____ Dataset
-- ==== Sys2Proof/Laws/Walk.lean ====
section
/-!
SUPPORT. The string walk of PUTS and PUTSP (R128, R130): more fuel never changes what it gives, what it leaves alone, and
`walkFuel` is enough: a walk that ends at all ends within it.
-/

namespace Sys2Proof.Machine

variable {emit : Word → List Byte}

/-- The state after one turn of the loop at `p`. -/
def State.walkTurn (emit : Word → List Byte) (s : State) (p : Word) : State :=
  (s.touch p).conWrite (emit (s.memRead p).1)

/-- The next address, counted from one further on. -/
theorem addr_succ (p : Word) (j : Nat) : p + 1 + BitVec.ofNat 16 j = p + BitVec.ofNat 16 (j + 1) := by
  apply BitVec.eq_of_toNat_eq; simp; omega

theorem State.walkString_succ (k : Nat) (p : Word) (s : State) :
    State.walkString emit (k + 1) p s =
      if (s.memRead p).1 = 0 then some (s.touch p) else State.walkString emit k (p + 1) (s.walkTurn emit p) := rfl

/-- More fuel gives the same answer. -/
theorem State.walkString_mono {k m : Nat} {p : Word} {s t : State} (hkm : k ≤ m)
    (h : State.walkString emit k p s = some t) : State.walkString emit m p s = some t := by
  induction k generalizing m p s with
  | zero => simp [State.walkString] at h
  | succ k ih =>
    obtain ⟨m, rfl⟩ : ∃ j, m = j + 1 := ⟨m - 1, by omega⟩
    rw [State.walkString_succ] at h ⊢
    split
    · rename_i hz; rwa [if_pos hz] at h
    · rename_i hz; rw [if_neg hz] at h; exact ih (by omega) h

/-- What a walk leaves alone: registers, PC, COND, the run state, the hold mark, and every cell but the two ports. -/
theorem State.walkString_frame {k : Nat} {p : Word} {s t : State} (h : State.walkString emit k p s = some t) :
    t.regs = s.regs ∧ t.pc = s.pc ∧ t.cond = s.cond ∧ t.run = s.run ∧ t.promptShown = s.promptShown ∧
      ∀ x, x ≠ Config.kbsr → x ≠ Config.kbdr → t.cell x = s.cell x := by
  induction k generalizing p s with
  | zero => simp [State.walkString] at h
  | succ k ih =>
    rw [State.walkString_succ] at h
    split at h
    · obtain rfl := Option.some.inj h
      refine ⟨s.regs_touch p, s.pc_touch p, s.cond_touch p, s.run_touch p, s.promptShown_touch p, fun x h1 h2 => ?_⟩
      exact s.cell_touch_of_ne p h1 h2
    · obtain ⟨h1, h2, h3, h4, h5, h6⟩ := ih h
      refine ⟨?_, ?_, ?_, ?_, ?_, fun x hx hy => ?_⟩
      · exact h1.trans (s.regs_touch p)
      · exact h2.trans (s.pc_touch p)
      · exact h3.trans (s.cond_touch p)
      · exact h4.trans (s.run_touch p)
      · exact h5.trans (s.promptShown_touch p)
      · exact (h6 x hx hy).trans (s.cell_touch_of_ne p hx hy)

theorem State.wf_walkString {k : Nat} {p : Word} {s t : State} (hs : s.mem.wf)
    (h : State.walkString emit k p s = some t) : t.mem.wf := by
  induction k generalizing p s with
  | zero => simp [State.walkString] at h
  | succ k ih =>
    rw [State.walkString_succ] at h
    split at h
    · obtain rfl := Option.some.inj h; exact s.wf_touch p hs
    · exact ih (s := s.walkTurn emit p) (s.wf_touch p hs) h

/-- Away from the status port a walk only writes to the console: over `d` addresses that do not hold the port it either
stops there or comes out on the far side with more output. -/
theorem State.walkString_segment (d : Nat) (p : Word) (s : State)
    (hd : ∀ j, j < d → p + BitVec.ofNat 16 j ≠ Config.kbsr) :
    (∃ t, State.walkString emit d p s = some t) ∨
      ∃ bs, ∀ m, State.walkString emit (d + m) p s =
        State.walkString emit m (p + BitVec.ofNat 16 d) (s.conWrite bs) := by
  induction d generalizing p s with
  | zero => exact .inr ⟨[], fun m => by simp⟩
  | succ d ih =>
    have hp : p ≠ Config.kbsr := by simpa using hd 0 (by omega)
    by_cases hz : (s.memRead p).1 = 0
    · exact .inl ⟨s.touch p, by rw [State.walkString_succ, if_pos hz]⟩
    · have hturn : s.walkTurn emit p = s.conWrite (emit (s.memRead p).1) := by
        simp [State.walkTurn, s.touch_of_ne hp]
      rcases ih (p + 1) (s.walkTurn emit p) (fun j hj => by rw [addr_succ]; exact hd (j + 1) (by omega)) with
        ⟨t, ht⟩ | ⟨bs, hbs⟩
      · exact .inl ⟨t, by rw [State.walkString_succ, if_neg hz, ht]⟩
      · refine .inr ⟨emit (s.memRead p).1 ++ bs, fun m => ?_⟩
        rw [show d + 1 + m = (d + m) + 1 by omega, State.walkString_succ, if_neg hz, hbs, addr_succ, hturn,
          State.conWrite_conWrite]

/-- The environment and the ports have come to rest: the input has ended, every further poll answers true, and the ports
already hold what such a poll writes. -/
def State.atRest (s : State) : Prop :=
  s.console.input = [] ∧ s.console.polls = [] ∧ s.console.ended = true ∧ s.console.pollRest = true ∧
    s.cell Config.kbsr = Config.kbsrReady ∧ s.cell Config.kbdr = Config.eofSentinel

theorem State.poll_of_atRest {s : State} (h : s.atRest) : s.console.poll.1 = true := by
  obtain ⟨-, h2, h3, h4, -⟩ := h
  simp [Console.poll, Console.readable, h2, h3, h4]

/-- At rest a read changes no cell and stays at rest. -/
theorem State.touch_of_atRest {s : State} (h : s.atRest) (a : Word) :
    (s.touch a).atRest ∧ ∀ x, (s.touch a).cell x = s.cell x := by
  by_cases ha : a = Config.kbsr
  · subst ha
    have hp := State.poll_of_atRest h
    obtain ⟨h1, h2, h3, h4, h5, h6⟩ := h
    have hn : s.console.nextWord = Config.eofSentinel := by simp [Console.nextWord, h1]
    have hc : ∀ x, s.pollKeyboard.cell x = s.cell x := fun x => by
      rw [s.cell_pollKeyboard, hp, hn]
      split
      · subst_vars; exact h5.symm
      · split
        · rename_i h; rw [h.1, h6]
        · rfl
    rw [s.touch_kbsr]
    exact ⟨⟨by simp [s.input_pollKeyboard, h1], by simp [h2], by simp [h3], by simp [h4], by rw [hc, h5],
      by rw [hc, h6]⟩, hc⟩
  · rw [s.touch_of_ne ha]; exact ⟨h, fun _ => rfl⟩

theorem State.walkTurn_of_atRest {s : State} (h : s.atRest) (p : Word) :
    (s.walkTurn emit p).atRest ∧ ∀ x, (s.walkTurn emit p).cell x = s.cell x :=
  State.touch_of_atRest h p

/-- At rest a walk ends exactly when it meets a cell that is zero. -/
theorem State.walkString_atRest_iff {s : State} (h : s.atRest) (k : Nat) (p : Word) :
    (State.walkString emit k p s).isSome ↔ ∃ j, j < k ∧ s.cell (p + BitVec.ofNat 16 j) = 0 := by
  induction k generalizing p s with
  | zero => simp [State.walkString]
  | succ k ih =>
    have hr : (s.memRead p).1 = s.cell p := (State.touch_of_atRest h p).2 p
    rw [State.walkString_succ, hr]
    split
    · rename_i hz; simp only [Option.isSome_some, true_iff]; exact ⟨0, by omega, by simpa using hz⟩
    · rename_i hz
      rw [ih (State.walkTurn_of_atRest h p).1]
      constructor
      · rintro ⟨j, hj, hc⟩
        exact ⟨j + 1, by omega, by rw [← addr_succ, ← (State.walkTurn_of_atRest (emit := emit) h p).2]; exact hc⟩
      · rintro ⟨j, hj, hc⟩
        match j with
        | 0 => exact absurd (by simpa using hc) hz
        | j + 1 =>
          exact ⟨j, by omega, by rw [(State.walkTurn_of_atRest h p).2, addr_succ]; exact hc⟩

/-- At rest one lap decides. -/
theorem State.walkString_atRest {s : State} (h : s.atRest) {k : Nat} {p : Word}
    (hk : (State.walkString emit k p s).isSome) : (State.walkString emit 65536 p s).isSome := by
  obtain ⟨j, -, hj⟩ := (State.walkString_atRest_iff h k p).mp hk
  refine (State.walkString_atRest_iff h _ p).mpr ⟨j % 65536, Nat.mod_lt _ (by omega), ?_⟩
  rwa [show BitVec.ofNat 16 (j % 65536) = BitVec.ofNat 16 j by
    apply BitVec.eq_of_toNat_eq; simp [BitVec.toNat_ofNat]]

/-- How many characters and poll answers the environment still holds. -/
def Console.pending (c : Console) : Nat := c.input.length + c.polls.length

/-- One lap: from anywhere the walk ends, or reaches the status port, where a poll that answers false ends it and one
that answers true sends it on. `B` is fuel enough for what comes after that poll. -/
theorem State.walkString_lap {s : State} {k B : Nat} {p : Word}
    (next : ∀ bs, (s.conWrite bs).console.poll.1 = true → ∀ k q,
      (State.walkString emit k q ((s.conWrite bs).walkTurn emit Config.kbsr)).isSome →
      (State.walkString emit B q ((s.conWrite bs).walkTurn emit Config.kbsr)).isSome)
    (hk : (State.walkString emit k p s).isSome) : (State.walkString emit (65536 + B) p s).isSome := by
  have mono : ∀ {k m : Nat} {q : Word} {u : State}, k ≤ m → (State.walkString emit k q u).isSome →
      (State.walkString emit m q u).isSome := fun hkm h => by
    obtain ⟨t, ht⟩ := Option.isSome_iff_exists.mp h
    rw [State.walkString_mono hkm ht]; rfl
  obtain ⟨d, hd⟩ : ∃ d, d = (Config.kbsr - p).toNat := ⟨_, rfl⟩
  have hlt : d < 65536 := hd ▸ (Config.kbsr - p).isLt
  have hport : p + BitVec.ofNat 16 d = Config.kbsr := by
    rw [hd, BitVec.ofNat_toNat, BitVec.setWidth_eq]; ring
  have hbefore : ∀ j, j < d → p + BitVec.ofNat 16 j ≠ Config.kbsr := fun j hj h => by
    have : BitVec.ofNat 16 j = BitVec.ofNat 16 d := by
      have := h.trans hport.symm; simpa using this
    have := congrArg BitVec.toNat this
    simp only [BitVec.toNat_ofNat] at this
    omega
  rcases State.walkString_segment d p s hbefore with ⟨t, ht⟩ | ⟨bs, hbs⟩
  · exact mono (k := d) (by omega) (by rw [ht]; rfl)
  · rw [hport] at hbs
    have hmem : ((s.conWrite bs).memRead Config.kbsr).1
        = if (s.conWrite bs).console.poll.1 then Config.kbsrReady else 0 := by rw [State.memRead_kbsr]
    cases hp : (s.conWrite bs).console.poll.1
    · refine mono (k := d + 1) (by omega) ?_
      rw [hbs, State.walkString_succ, hmem, hp]; rfl
    · have hne : ¬ ((s.conWrite bs).memRead Config.kbsr).1 = 0 := by rw [hmem, hp]; decide
      have h1 := mono (m := d + (k + 1)) (by omega) hk
      rw [hbs, State.walkString_succ, if_neg hne] at h1
      refine mono (k := d + (B + 1)) (by omega) ?_
      rw [hbs, State.walkString_succ, if_neg hne]
      exact next bs hp k _ h1

/-- Within `65536 * (n + 2)` words a walk has ended if it ends at all, `n` being what the environment still holds. -/
theorem State.walkString_bound (n : Nat) (s : State) (hn : s.console.pending ≤ n) (k : Nat) (p : Word)
    (hk : (State.walkString emit k p s).isSome) :
    (State.walkString emit (65536 * (n + 2)) p s).isSome := by
  induction n generalizing s k p with
  | zero =>
    refine State.walkString_lap (B := 65536) (fun bs hp k q hk => State.walkString_atRest ?_ hk) hk
    have hr := Console.readable_of_poll hp
    have hi : s.console.input = [] := by
      apply List.eq_nil_of_length_eq_zero; simp only [Console.pending] at hn; omega
    have hq : s.console.polls = [] := by
      apply List.eq_nil_of_length_eq_zero; simp only [Console.pending] at hn; omega
    have hrest : s.console.pollRest = true := by
      simp [Console.poll, hq] at hp; exact hp.2
    have hended : s.console.ended = true := by
      simpa [Console.readable, hi] using hr
    have hne : Config.kbdr ≠ Config.kbsr := by decide
    refine ⟨?_, ?_, ?_, ?_, ?_, ?_⟩ <;>
      simp_all [State.walkTurn, State.touch_kbsr, State.input_pollKeyboard, State.cell_pollKeyboard, Console.nextWord]
  | succ n ih =>
    rw [show 65536 * (n + 1 + 2) = 65536 + 65536 * (n + 2) by ring]
    refine State.walkString_lap (fun bs hp k q hk => ih _ ?_ k q hk) hk
    have hi : ((s.conWrite bs).pollKeyboard).console.input = s.console.input.tail := by
      rw [State.input_pollKeyboard, if_pos hp]; rfl
    simp only [Console.pending, State.walkTurn, State.touch_kbsr, State.console_conWrite, Console.input_write,
      Console.polls_write, hi, State.polls_pollKeyboard, List.length_tail] at hn ⊢
    omega

/-- The fuel the meaning gives a walk is enough: with more fuel, however much, it would end the same. -/
theorem State.walkString_walkFuel {k : Nat} {p : Word} {s t : State}
    (h : State.walkString emit k p s = some t) : State.walkString emit s.walkFuel p s = some t := by
  have hb := State.walkString_bound s.console.pending s le_rfl k p (by rw [h]; rfl)
  obtain ⟨u, hu⟩ := Option.isSome_iff_exists.mp hb
  have hle : 65536 * (s.console.pending + 2) ≤ s.walkFuel := by
    simp only [State.walkFuel, Config.memSize, Console.pending]; omega
  rw [State.walkString_mono hle hu]
  rcases Nat.le_total k (65536 * (s.console.pending + 2)) with hk | hk
  · rw [← hu, State.walkString_mono hk h]
  · rw [← h, State.walkString_mono hk hu]

end Sys2Proof.Machine
end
________
__Task to carry out__.
The number of lines in the data holding the string "then" is the whole answer.

__Response to the task__.
2